## What is needed
Output each line of the data word for word, from the first through the line that holds "after a write -/", and leave off whatever follows.

## Data shown
-- ==== Sys2Proof/Laws/Sparse.lean ====
section
/-! SUPPORT. Sparse stores: reading after a write, and the canonical form, which every operation of a store and of near and far memory
keeps. -/

namespace Sys2Proof.Machine

/-! ### Reading after a write -/

@[simp] theorem lookupL_insertL_self {α : Type} (d : α) (l : List (Nat × α)) (k : Nat) (v : α) : lookupL d (insertL l k v) k = v := by
  induction l with
  | nil => simp [insertL, lookupL]
  | cons e r ih =>
    obtain ⟨a, w⟩ := e
    by_cases h : k = a
    · simp [insertL, lookupL, h]
    · by_cases g : k < a
      · simp [insertL, lookupL, h, g]
      · simp [insertL, lookupL, h, g, ih]

theorem lookupL_insertL_ne {α : Type} (d : α) (l : List (Nat × α)) (k j : Nat) (v : α) (n : j ≠ k) :
    lookupL d (insertL l k v) j = lookupL d l j := by
  induction l with
  | nil => simp [insertL, lookupL, n]
  | cons e r ih =>
    obtain ⟨a, w⟩ := e
    by_cases h : k = a
    · subst h; simp [insertL, lookupL, n]
    · by_cases g : k < a
      · simp [insertL, lookupL, h, g, n]
      · simp [insertL, lookupL, h, g, ih]

/-- What is put at a key is read there. -/
@[simp] theorem SMap.get_put_self {α : Type} (m : SMap α) (d : α) (k : Nat) (v : α) : (m.put k v).get d k = v :=
  lookupL_insertL_self d m.entries k v

/-- A put leaves every other key alone. -/
theorem SMap.get_put_ne {α : Type} (m : SMap α) (d : α) (k j : Nat) (v : α) (n : j ≠ k) : (m.put k v).get d j = m.get d j :=
  lookupL_insertL_ne d m.entries k j v n

/-! ### Rising keys -/

theorem risingFrom_weaken {α : Type} (l : List (Nat × α)) (a b : Nat) (h : risingFrom (some b) l = true) (g : a ≤ b) :
    risingFrom (some a) l = true := by
  cases l with
  | nil => rfl
  | cons e r =>
    obtain ⟨c, w⟩ := e
    simp only [risingFrom, Bool.and_eq_true, decide_eq_true_eq] at h ⊢
    exact ⟨by omega, h.2⟩

theorem rising_none_of_some {α : Type} (l : List (Nat × α)) (a : Nat) (h : risingFrom (some a) l = true) :
    risingFrom none l = true := by
  cases l with
  | nil => rfl
  | cons e r =>
    simp only [risingFrom, Bool.and_eq_true] at h ⊢
    exact h.2

theorem risingFrom_insertL {α : Type} (l : List (Nat × α)) (a k : Nat) (v : α) (h : risingFrom (some a) l = true) (g : a < k) :
    risingFrom (some a) (insertL l k v) = true := by
  induction l generalizing a with
  | nil => simp [insertL, risingFrom, g]
  | cons e r ih =>
    obtain ⟨b, w⟩ := e
    simp only [risingFrom, Bool.and_eq_true, decide_eq_true_eq] at h
    by_cases p : k = b
    · subst p; simp [insertL, risingFrom, g, h.2]
    · by_cases q : k < b
      · simp [insertL, risingFrom, p, q, g, h.2]
      · have u : b < k := by omega
        simp [insertL, risingFrom, p, q, h.1, ih b h.2 u]

theorem rising_insertL {α : Type} (l : List (Nat × α)) (k : Nat) (v : α) (h : risingFrom none l = true) :
    risingFrom none (insertL l k v) = true := by
  cases l with
  | nil => rfl
  | cons e r =>
    obtain ⟨b, w⟩ := e
    simp only [risingFrom] at h
    by_cases p : k = b
    · subst p; simpa [insertL, risingFrom] using h
    · by_cases q : k < b
      · simp [insertL, risingFrom, p, q, h]
      · have u : b < k := by omega
        simp [insertL, risingFrom, p, q, risingFrom_insertL r b k v h u]

theorem risingFrom_eraseL {α : Type} (l : List (Nat × α)) (a k : Nat) (h : risingFrom (some a) l = true) :
    risingFrom (some a) (eraseL l k) = true := by
  induction l generalizing a with
  | nil => rfl
  | cons e r ih =>
    obtain ⟨b, w⟩ := e
    simp only [risingFrom, Bool.and_eq_true, decide_eq_true_eq] at h
    by_cases p : k = b
    · simp only [eraseL, if_pos p]; exact ih a (risingFrom_weaken r a b h.2 (by omega))
    · simp [eraseL, risingFrom, p, h.1, ih b h.2]

theorem rising_eraseL {α : Type} (l : List (Nat × α)) (k : Nat) (h : risingFrom none l = true) : risingFrom none (eraseL l k) = true := by
  induction l with
  | nil => rfl
  | cons e r ih =>
    obtain ⟨b, w⟩ := e
    simp only [risingFrom] at h
    by_cases p : k = b
    · simp only [eraseL, if_pos p]; exact ih (rising_none_of_some r b h)
    · simp [eraseL, risingFrom, p, risingFrom_eraseL r b k h]

theorem SMap.rising_put {α : Type} (m : SMap α) (k : Nat) (v : α) (h : m.rising = true) : (m.put k v).rising = true :=
  rising_insertL m.entries k v h

theorem SMap.rising_erase {α : Type} (m : SMap α) (k : Nat) (h : m.rising = true) : (m.erase k).rising = true :=
  rising_eraseL m.entries k h

/-! ### Reading after a memory write -/

theorem lookupL_eraseL {α : Type} (d : α) (l : List (Nat × α)) (k j : Nat) :
    lookupL d (eraseL l k) j = if j = k then d else lookupL d l j := by
  induction l with
  | nil => simp [eraseL, lookupL]
  | cons e r ih =>
    obtain ⟨b, w⟩ := e
    by_cases p : k = b
    · subst p; simp only [eraseL, lookupL]; split <;> simp_all
    · simp only [eraseL, if_neg p, lookupL, ih]
      by_cases u : j = b
      · subst u; simp [Ne.symm p]
      · simp [u]

/-- Reading a memory after a write: the value at its key, everything else as before. -/
theorem SMap.get_write {α : Type} [DecidableEq α] (m : SMap α) (d : α) (k j : Nat) (v : α) :
    (m.write d k v).get d j = if j = k then v else m.get d j := by
  unfold SMap.write
  by_cases e : v = d
  · subst e; simpa [SMap.get, SMap.erase] using lookupL_eraseL v m.entries k j
  · by_cases g : j = k
    · subst g; simp [e]
    · simp [e, g, SMap.get_put_ne m d k j v g]

/-! ### The canonical form -/

theorem all_insertL {α : Type} (p : Nat × α → Bool) (l : List (Nat × α)) (k : Nat) (v : α) (h : l.all p = true) (g : p (k, v) = true) :
    (insertL l k v).all p = true := by
  induction l with
  | nil => simp [insertL, g]
  | cons e r ih =>
    obtain ⟨b, w⟩ := e
    simp only [List.all_cons, Bool.and_eq_true] at h
    unfold insertL
    split
    · simp only [List.all_cons, Bool.and_eq_true]; exact ⟨g, h.2⟩
    · split
      · simp only [List.all_cons, Bool.and_eq_true]; exact ⟨g, h.1, h.2⟩
      · simp only [List.all_cons, Bool.and_eq_true]; exact ⟨h.1, ih h.2⟩

theorem all_eraseL {α : Type} (p : Nat × α → Bool) (l : List (Nat × α)) (k : Nat) (h : l.all p = true) : (eraseL l k).all p = true := by
  induction l with
  | nil => rfl
  | cons e r ih =>
    obtain ⟨b, w⟩ := e
    simp only [List.all_cons, Bool.and_eq_true] at h
    unfold eraseL
    split
    · exact ih h.2
    · simp only [List.all_cons, Bool.and_eq_true]; exact ⟨h.1, ih h.2⟩

/-- A write keeps the canonical form. -/
theorem SMap.wf_write {α : Type} [DecidableEq α] (m : SMap α) (d : α) (k : Nat) (v : α) (h : m.wf d = true) : (m.write d k v).wf d = true := by
  unfold SMap.wf at h ⊢
  rw [Bool.and_eq_true] at h ⊢
  unfold SMap.write
  by_cases e : v = d
  · rw [if_pos e]; exact ⟨m.rising_erase k h.1, all_eraseL _ m.entries k h.2⟩
  · rw [if_neg e]; exact ⟨m.rising_put k v h.1, all_insertL _ m.entries k v h.2 (by simp [e])⟩

theorem SMap.wf_foldl {α β : Type} [DecidableEq α] (d : α) (key : β → Nat) (val : SMap α → β → α) (l : List β) (m : SMap α)
    (h : m.wf d = true) : (l.foldl (fun m b => m.write d (key b) (val m b)) m).wf d = true := by
  induction l generalizing m with
  | nil => exact h
  | cons b l ih => exact ih _ (m.wf_write d (key b) (val m b) h)

/-! ### Near and far memory -/

theorem Mem.wf_iff (m : Mem) : m.wf = true ↔ m.words.wf 0 = true ∧ m.marks.wf false = true := by
  unfold Mem.wf; rw [Bool.and_eq_true]

theorem Mem.wf_empty : Mem.empty.wf = true := by decide

/-- A write of one copy keeps the form. -/
theorem Mem.wf_writeCopy (m : Mem) (a : Nat) (data : List PNt) (h : m.wf = true) : (m.writeCopy a data).wf = true := by
  rw [Mem.wf_iff] at h ⊢
  have p (l : List (Nat × Nat × List PNt)) := SMap.wf_foldl (0 : Word) (fun q : Nat × Nat × List PNt => q.1)
    (fun ws q => mergeWord (ws.get 0 q.1) q.2.1 q.2.2) l m.words h.1
  have q (l : List Nat) := SMap.wf_foldl false (fun b : Nat => b) (fun _ b => m.markAfter a data b) l m.marks h.2
  exact ⟨p (pieces a data), q (blocksOf a data.length)⟩

/-- The part of a write that goes to a mirror copy keeps the form. -/
theorem Mem.wf_writeMirror (a : Nat) (data : List PNt) (m : Mem) (r : Mirror) (h : m.wf = true) : (Mem.writeMirror a data m r).wf = true := by
  unfold Mem.writeMirror
  simp only
  split
  · exact Mem.wf_writeCopy m _ _ h
  · exact h

/-- A write keeps the form. -/
theorem Mem.wf_write (m : Mem) (a : Nat) (data : List PNt) (h : m.wf = true) : (m.write a data).wf = true := by
  have key : ∀ (l : List Mirror) (m : Mem), m.wf = true → (l.foldl (Mem.writeMirror a data) m).wf = true := by
    intro l
    induction l with
    | nil => intro m h; exact h
    | cons r l ih => intro m h; exact ih _ (Mem.wf_writeMirror a data m r h)
  exact key m.mirrors _ (Mem.wf_writeCopy m a data h)

/-- A write of words keeps the form. -/
theorem Mem.wf_writeWords (m : Mem) (a : Nat) (ws : List Word) (h : m.wf = true) : (m.writeWords a ws).wf = true := Mem.wf_write m a _ h

/-- Poisoning a block keeps the form. -/
theorem Mem.wf_poison (m : Mem) (a : Nat) (h : m.wf = true) : (m.poison a).wf = true := by
  rw [Mem.wf_iff] at h
  unfold Mem.poison
  split
  · rw [Mem.wf_iff]; exact ⟨h.1, SMap.wf_write _ _ _ _ (SMap.wf_write _ _ _ _ h.2)⟩
  · rw [Mem.wf_iff]; exact ⟨h.1, SMap.wf_write _ _ _ _ h.2⟩

/-- Taking a mark away keeps the form. -/
theorem Mem.wf_unmark (m : Mem) (a : Nat) (h : m.wf = true) : (m.unmark a).wf = true := by
  have hm := SMap.wf_write m.marks false (a / 64) false (m.wf_iff.mp h).2
  unfold Mem.unmark
  split
  · exact (Mem.wf_iff _).mpr ⟨(m.wf_iff.mp h).1, SMap.wf_write _ _ _ _ hm⟩
  · exact (Mem.wf_iff _).mpr ⟨(m.wf_iff.mp h).1, hm⟩

/-- A request of a COPY keeps the canonical form. -/
theorem Mem.wf_writePart (m : Mem) (a : Nat) (data : List PNt) (h : m.wf = true) : (m.writePart a data).wf = true := by
  unfold Mem.writePart
  refine Mem.wf_write _ a data ?_
  generalize blocksOf a data.length = l
  induction l generalizing m with
  | nil => exact h
  | cons b l ih =>
    rw [List.foldl_cons]
    refine ih _ ?_
    split
    · exact m.wf_unmark _ h
    · exact h

/-- Copying a block keeps the form. -/
theorem Mem.wf_copyBlock (m : Mem) (src dst : Nat) (h : m.wf = true) : (m.copyBlock src dst).wf = true := Mem.wf_writeCopy m _ _ h

/-- Copying a range keeps the form. -/
theorem Mem.wf_copyRange (m : Mem) (src dst n : Nat) (h : m.wf = true) : (m.copyRange src dst n).wf = true := by
  induction n generalizing m with
  | zero => exact h
  | succ n ih => exact ih _ (Mem.wf_copyBlock m _ _ h)

end Sys2Proof.Machine
end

## Task output
-- ==== Sys2Proof/Laws/Sparse.lean ====
section
/-! SUPPORT. Sparse stores: reading after a write, and the canonical form, which every operation of a store and of near and far memory
keeps. -/

namespace Sys2Proof.Machine

/-! ### Reading after a write -/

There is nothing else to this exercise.